Fortunately, the aws-beam team behind aws and aws_erlang packages, created another one that encapsulates these different ways to retrieve credentials: aws_credentials. Here’s an example where we grab information about the user who is making the request:

iex> resp = Req.post!(
...>   url: "https://iam.amazonaws.com",
...>   aws_sigv4: :aws_credentials.get_credentials(),
...>   headers: [accept: "application/json"],
...>   form: [Action: "GetUser", Version: "2010-05-08"],
...> )
iex> resp.body["GetUserResponse"]["GetUserResult"]["User"]["UserName"]
"wojtekmach"

I’d imagine the main driver of maintaining separate low-level libraries is being able to use them from their Elixir AND Erlang SDKs but as an added benefit, we can all usem them standalone too!

More S3 Functionality

So far we talked about listing, uploading and downloading bucket objects, and pre-signing URLs and forms. This covers a fair chunk of functionality that in my experience most people need most of the time but it is nowhere near all capabilities of the platform. Even within uploads, per S3 guidelines when your object size reaches 100MB you should consider using multipart upload which is quite more complicated than a single PUT operation.

Another example is deleting objects, while Req.delete!("https://bucket1.s3.amazonaws.com/key1, ...) will work just fine, if you want to delete multiple objects, it is much more efficient to use a dedicated DeleteObjects API endpoint. ReqS3 might add support for multipart uploads and conveniences for making XML REST API requests in the future but there are no plans at the moment. If you need features beyond what exists in Req/ReqS3 today, my recommendation would be to look into ExAWS.S3 or AWS.S3.

One could ask (very reasonably so!) if you’re going to end up using a “big” SDK anyway, why bother with Req/ReqS3? To that I’d repeat, start small, implement just what you need. But if you start feeling like you’re writing a lot of library code not specific to your app, by all means reach for an already existing SDK. Different teams, applications, and services will have different thresholds, so it is important to discuss your options.

Conclusion

In the previous article, our custom Stripe module ended up being very straightforward because that platform API is very straightforward. Stripe uses simple bearer token authentication, JSON, prefixed IDs, and in general seems consistent and predictable.

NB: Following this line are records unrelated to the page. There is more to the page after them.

-- ==== Sys2Proof/Machine/Teams.lean ====
section
/-!
DEFINITION. Teams as the scheduler sees them: context images (05 R99–R103, 09 R185, R186), fetch (03 R44, R47), the register cache
(R104–R106), slots and ready lists (R107–R110), resumption, cancellation (R108, 19 R314) and retirement (R94), with their events.
-/
namespace Sys2Proof.Machine

/-! The context region (R99). -/

/-- What live blocks and teams saved in a place: 0 the context region, 1 SAVEB, 2 SAVEC (09 R193, 23 R380). -/
def State.savedIn (s : State) (f place : Nat) : List (Nat × Nat) :=
  s.blocks.filterMap (fun b =>
    match b.2.saved, b.2.savedAt with
    | some x, some a => if b.2.vf = f ∧ x.1 = place ∧ b.2.teams.any (fun i => (s.team i).st != .retired) then some (a, 4 * b.2.size) else none
    | _, _ => none)
  ++ s.teams.filterMap (fun t =>
    match t.2.saveRec with
    | some x => if t.2.vf = f ∧ x.1 = place then some (x.2.1, t.2.imageBytes) else none
    | none => none)

/-- Ranges of a function's context region in use: images not freed, side-buffer records and saved allocations. -/
def State.ctxUsed (s : State) (f : Nat) : List (Nat × Nat) :=
  (s.teams.filter (fun t => t.2.vf == f && !t.2.freed)).flatMap (fun t =>
    (t.2.ctxbase.toNat, t.2.imageBytes) :: (if t.2.sideSave = 0 then [] else [(t.2.sideSave.toNat, 576)])) ++ s.savedIn f 0

/-- The lowest free place of n bytes at a multiple of u in a region: it starts the region or follows a range in use. -/
def gapIn (base size : Nat) (used : List (Nat × Nat)) (u n : Nat) : Option Nat :=
  let cands := (base :: used.map (fun r => r.1 + r.2)).map (fun a => (a + u - 1) / u * u)
  leastBy (fun a => a) (cands.filter (fun a =>
    decide (base ≤ a) && decide (a + n ≤ base + size) && !used.any (fun r => rangesMeet r.1 r.2 a n)))

/-- That place in the context region. -/
def State.ctxAlloc (s : State) (f u n : Nat) : Option Nat := gapIn (s.regN f oCTXBASE) (s.regN f oCTXSIZE) (s.ctxUsed f) u n

/-- The free place of n bytes in the SAVEB or SAVEC region (log entry 64). -/
def State.saveGap (s : State) (f cls n : Nat) : Option Nat :=
  gapIn (s.regN f (if cls = 1 then oSAVEB else oSAVEC)) (s.regN f oSAVESZ) (s.savedIn f cls) 256 n

/-- The region that a save of n bytes goes to while the device memory space is oversubscribed (23 R380): 1 SAVEB, 2 SAVEC, with its place. -/
def State.savedOut (s : State) (f die n : Nat) : Option (Nat × Nat) :=
  let total := ((upTo 64).map (fun g => s.regN g oDASIZE)).sum
  let cls := min 2 (fld (s.reg f oSHARE) 33 32)
  if total > 576 * 2 ^ 30 ∧ s.pool die < (s.watermarks die).2.1 ∧ cls ≠ 0 ∧ s.regN f oSAVESZ ≠ 0 then
    (s.saveGap f cls n).map (fun a => (cls, a))
  else none

/-! Fetch. -/

def Team.limits (s : State) (t : Team) : Limits := { vregs := t.vregs, sregs := t.sregs, textLen := s.klen t }

/-- What fetching answers. -/
inductive Fetch where
  | ok (w0 w1 w2 : W32)
  | page (va cause : Nat)
  | perm
  | poison
  deriving DecidableEq, Repr

/-- A word of the instruction at a team's PC lies in bytes that a copy owns (04 R89). -/
def State.fetchWaits (s : State) (i : Nat) : Bool :=
  !s.copies.isEmpty && (let t := s.team i; s.vaOwned t.vf (s.ktext t + t.pc.toNat) 12)

/-- One word of the text. -/
def State.fetchWord (s : State) (f va : Nat) : State × Fetch :=
  let q := s.walk f va true false
  match q.2 with
  | .fault c => (q.1, .page va c)
  | .perm => (q.1, .perm)
  | .ok t =>
    let r := q.1.readTr t 4
    (q.1, if r.2 then .poison else .ok (BitVec.ofNat 32 (leNat r.1)) 0 0)

/-- The words of the instruction at a team's PC, as many as its LEN asks for. -/
def State.fetch (s : State) (i : Nat) : State × Fetch :=
  let t := s.team i
  let a := s.ktext t + t.pc.toNat
  let x := s.fetchWord t.vf a
  match x.2 with
  | .ok w0 _ _ =>
    let len := w0.toNat % 4
    if len = 0 ∨ len = 3 then x
    else
      let y := x.1.fetchWord t.vf (a + 4)
      (match y.2 with
       | .ok w1 _ _ =>
         if len = 1 then (y.1, .ok w0 w1 0)
         else
           let z := y.1.fetchWord t.vf (a + 8)
           (z.1, match z.2 with | .ok w2 _ _ => .ok w0 w1 w2 | e => e)
       | e => (y.1, e))
  | e => (x.1, e)
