/-- Requests that waited for a transaction go on, in arrival order. -/
def State.wakeReqs (fuel : Nat) (s : State) : State :=
  match fuel with
  | 0 => s
  | n + 1 =>
    match firstIdx (fun i => match reqOf i with | some r => !s.inProgress r.2 && !s.biInProgress r.2 | none => false) s.coh.waiting with
    | none => s
    | some j =>
      match s.coh.waiting[j]? with
      | none => s
      | some i =>
        match reqOf i with
        | none => s
        | some r => State.wakeReqs n ({ s with coh := { s.coh with waiting := dropAt s.coh.waiting j } }.serveReq r.1 r.2)

/-- One answer of a transaction has come; with the last the request is granted, or the filter's entry freed. -/
def State.answered (s : State) (bi sys : Bool) (grain : Nat) : State :=
  let is := fun (t : Txn) => t.grain == grain &&
    (match t.req with | .bi _ => bi | i => !bi && (match reqOf i with | some r => r.2.sys == sys | none => false))
  match firstIdx is s.coh.txns with
  | none => s
  | some j =>
    match s.coh.txns[j]? with
    | none => s
    | some t =>
      if t.waits > 1 then { s with coh := { s.coh with txns := putAt s.coh.txns j { t with waits := t.waits - 1 } } }
      else
        let s1 := { s with coh := { s.coh with txns := dropAt s.coh.txns j } }
        let s2 := match reqOf t.req, t.next.bind reqOf with
          | some r, _ => s1.grantReq r.1 r.2
          | none, some r => (s1.sfFree (grain / 512) (homeDie grain)).serveReq r.1 r.2
          | none, none => s1.sfFree (grain / 512) (homeDie grain)
        s2.wakeReqs (s2.coh.waiting.length + 1)

/-- A request reaches its home (R358, R363). One of the network is taken when it wins among those for its grain; the others are rejected, but for
those of the same core and slot, which come after it. -/
def State.arrive (s : State) (k : ReqKind) (m : CohMsg) : State :=
  let i := reqMsg k m
  if !s.coh.net.contains i then s.serveReq k m
  else if s.behindOwn m then s
  else
    match s.winner m with
    | none => (s.takeMsg i).sendMsg (s.retryOf k m)
    | some w =>
      if reqMsg w.1 w.2 ≠ i then s
      else
        let rest := (s.takeMsg i).coh.net
        let own := fun (r : CohMsg) => r.die == m.die && r.core == m.core && r.slot == m.slot
        let net := rest.map (fun j =>
          match reqOf j with
          | some r => if msgKey r.2 = msgKey m ∧ !own r.2 ∧ !s.behindOwn r.2 then s.retryOf r.1 r.2 else j
          | none => j)
        let tie := (s.contenders (msgKey m)).any (fun r => r.2.die != m.die)
        ({ s with coh := { s.coh with net := net,
                                      rot := if tie then SMap.put s.coh.rot (msgHome m) ((m.die + 1) % 4) 0 else s.coh.rot } }).serveReq k m

/-- RDS (R358). -/
def execRds (m : CohMsg) (s : State) : Host.Outcome State Fault Refusal := .next (s.arrive .rds m)
/-- RDX_MSG (R358). -/
def execRdxMsg (m : CohMsg) (s : State) : Host.Outcome State Fault Refusal := .next (s.arrive .rdx m)
/-- OWNND (R358, R361). -/
def execOwnnd (m : CohMsg) (s : State) : Host.Outcome State Fault Refusal := .next (s.arrive .own m)
/-- UPG (R358, R364). -/
def execUpg (m : CohMsg) (s : State) : Host.Outcome State Fault Refusal := .next (s.arrive .upg m)
/-- ATOMICREQ (R358). -/
def execAtomicreq (m : CohMsg) (s : State) : Host.Outcome State Fault Refusal := .next (s.arrive .amo m)

/-- WB (R358, R359, R364): an M or O grain is evicted; the home takes it whatever it has in progress, and writes its dirty sectors to memory, or holds
them for storage. The bytes are in the image already (log entry 14). -/
def execWb (m : CohMsg) (s : State) : Host.Outcome State Fault Refusal :=
  let s0 := s.takeMsg (.wb m)
  let x := s0.l2 m.die (msgKey m)
  let d := s0.dirAt (msgKey m)
  let own := (d.st == .em || d.st == .os) && d.owner == m.die
  let held := x.st == .m || x.st == .o
  let s1 := if held then s0.loseGrain m.die (msgKey m) else s0
  let s1 := if own && !m.sys then s1.writeBack m.grain m.size else s1
  .next (if own && (held || s.coh.net.contains (.wb m)) then s1.setDir (msgKey m) { d with st := if d.sharers = 0 then .i else .s, owner := 0 } else s1)

/-! Answers of an L2 (R357, R361, R365). -/

/-- The L2 of a die holds the grain under the colour of a probe. -/
def State.probed (s : State) (m : CohMsg) : Bool :=
  let x := s.l2 m.die (msgKey m)
  x.st != .i && x.colour == m.colour

/-- A snoop is answered with the state the grain had, or as absent. -/
def State.respond (s : State) (m : CohMsg) (old : L2St) : State :=
  s.sendMsg (.rsp { m with grant := old, dirty := old == .m || old == .o })

/-- A grant of bytes of the range is on its way to the die, ahead of a snoop. -/
def State.dataComing (s : State) (m : CohMsg) : Bool :=
  s.coh.net.any (fun i => match i with
    | .data d => d.die == m.die && d.sys == m.sys && decide (d.grain < m.grain + m.size) && decide (m.grain < d.grain + d.size)
    | _ => false)

/-- A snoop waits while its grain is PEND, a back-invalidation while one of the super-line is (R361, R364). -/
def State.snoopWaits (s : State) (m : CohMsg) : Bool := s.grainPend m.die m.sys m.grain m.size || s.dataComing m
def State.biWaits (s : State) (m : CohMsg) : Bool := s.linePend m.die (m.grain / 512) || s.dataComing m

/-- What SnpS leaves of a state (R357). -/
def snooped (x : L2St) : L2St := match x with | .m => .o | .e => .s | y => y

/-- SNPS (R357): M goes to O, E to S. -/
def execSnps (m : CohMsg) (s : State) : Host.Outcome State Fault Refusal :=
  if s.snoopWaits m then .next s
  else
    let s0 := s.takeMsg (.snps m)
    let x := s0.l2 m.die (msgKey m)
    if !s0.probed m then .next (s0.respond m .i)
    else .next ((s0.setL2 m.die (msgKey m) { x with st := snooped x.st }).respond m x.st)

/-- SNPX (R357): the owner goes to I. -/
def execSnpx (m : CohMsg) (s : State) : Host.Outcome State Fault Refusal :=
  if s.snoopWaits m then .next s
  else
    let s0 := s.takeMsg (.snpx m)
    let x := s0.l2 m.die (msgKey m)
    if !s0.probed m then .next (s0.respond m .i) else .next ((s0.loseGrain m.die (msgKey m)).respond m x.st)

/-- INV (R357): a sharer goes to I. -/
def execInv (m : CohMsg) (s : State) : Host.Outcome State Fault Refusal :=
  if s.snoopWaits m then .next s
  else
    let s0 := s.takeMsg (.inv m)
    let x := s0.l2 m.die (msgKey m)
    if !s0.probed m then .next (s0.respond m .i) else .next ((s0.loseGrain m.die (msgKey m)).respond m x.st)

/-- BI (R362): every grain of the super-line goes to I. -/
def execBi (m : CohMsg) (s : State) : Host.Outcome State Fault Refusal :=
  if s.biWaits m then .next s
  else
    let s0 := s.takeMsg (.bi m)
    let gs := s0.coh.l2.filter (fun e => e.1 / 2 ^ 52 == m.die && inLine (m.grain / 512) (e.1 % 2 ^ 52) && e.2.colour == m.colour)
    let dirty := gs.any (fun e => e.2.st == .m || e.2.st == .o)
    .next ((gs.foldl (fun s e => s.loseGrain m.die (e.1 % 2 ^ 52)) s0).respond m (if dirty then .m else .i))

/-- A read of the grain is in progress at its home. -/
def State.readsGrain (s : State) (m : CohMsg) : Bool :=
  s.coh.txns.any (fun t => t.grain == m.grain && (match t.req with | .rds r => r.sys == m.sys | _ => false))

/-- RSP (R357, R358): what a SnpS found decides between OS and S; the dirty data of a back-invalidation go to memory (R362). -/
def execRsp (m : CohMsg) (s : State) : Host.Outcome State Fault Refusal :=
  let s0 := s.takeMsg (.rsp m)
  if s0.biInProgress m ∧ m.size = 512 then
    .next ((if m.dirty then s0.writeBack (m.grain / 512 * 512) 512 else s0).answered true false (m.grain / 512 * 512))
  else
    let d := s0.dirAt (msgKey m)
    let reads := s0.readsGrain m
    let owner := (d.st == .em || d.st == .os) && d.owner == m.die
    let s1 :=
      if reads && owner then
        (match m.grant with
         | .m => s0.setDir (msgKey m) { d with st := .os }
         | .o => s0.setDir (msgKey m) { d with st := .os }
         | .i => s0.setDir (msgKey m) { d with st := .s, owner := 0 }
         | _ => s0.setDir (msgKey m) { d with st := .s, owner := 0, sharers := d.sharers ||| dieBit m.die })
      else s0
    .next (s1.answered false m.sys m.grain)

S3 (and AWS in general!) is quite more complex. For example, it uses completely custom authentication scheme (though basically a standard one in object storage space) and XML which is harder to parse generically. For example, check out this hand-written XML parser for ExAWS.SQS. I don’t think people should be re-implementing that. So I am glad it exists in a package!

Start small and bring complexity as needed. Happy hacking!